DATA SECTION:
* * * * *

-- ==== Sys2Proof/Machine/Moves.lean ====
section
/-! DEFINITION. The moves (spec/40_moves.md). -/

namespace Sys2Proof.Machine

/-- MOVB (R200). -/
def execMovb (src : Src) (dest : RegNum) (s : State) : Result :=
  .next ((s.setRegB dest (s.srcB src)).advance (srcBytes src))

/-- MOVW (R201). -/
def execMovw (src : Src) (dest : RegNum) (s : State) : Result :=
  .next ((s.setReg dest (s.srcW src)).advance (srcBytes src))

/-- MOVD (R202). -/
def execMovd (src : SrcD) (dest : PairNum) (s : State) : Result :=
  .next ((s.setPair dest (s.srcD src)).advance (srcDBytes src))

/-- MOVXB (R203). -/
def execMovxb (src dest : RegNum) (s : State) : Result :=
  .next ((s.setReg dest ((s.regB src).signExtend 16)).advance 2)

/-- MOVXW (R204). -/
def execMovxw (src : RegNum) (dest : PairNum) (s : State) : Result :=
  .next ((s.setPair dest ((s.reg src).signExtend 32)).advance 2)

/-- MOVZB (R205). -/
def execMovzb (src dest : RegNum) (s : State) : Result :=
  .next ((s.setReg dest ((s.regB src).setWidth 16)).advance 2)

/-- MOVZW (R206). -/
def execMovzw (src : RegNum) (dest : PairNum) (s : State) : Result :=
  .next ((s.setPair dest ((s.reg src).setWidth 32)).advance 2)

end Sys2Proof.Machine
end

* * * * *

WHAT TO WORK ON: Scan the data above and copy each line containing the word "next".

RESULT:
  .next ((s.setRegB dest (s.srcB src)).advance (srcBytes src))
  .next ((s.setReg dest (s.srcW src)).advance (srcBytes src))
  .next ((s.setPair dest (s.srcD src)).advance (srcDBytes src))
  .next ((s.setReg dest ((s.regB src).signExtend 16)).advance 2)
  .next ((s.setPair dest ((s.reg src).signExtend 32)).advance 2)
  .next ((s.setReg dest ((s.regB src).setWidth 16)).advance 2)
  .next ((s.setPair dest ((s.reg src).setWidth 32)).advance 2)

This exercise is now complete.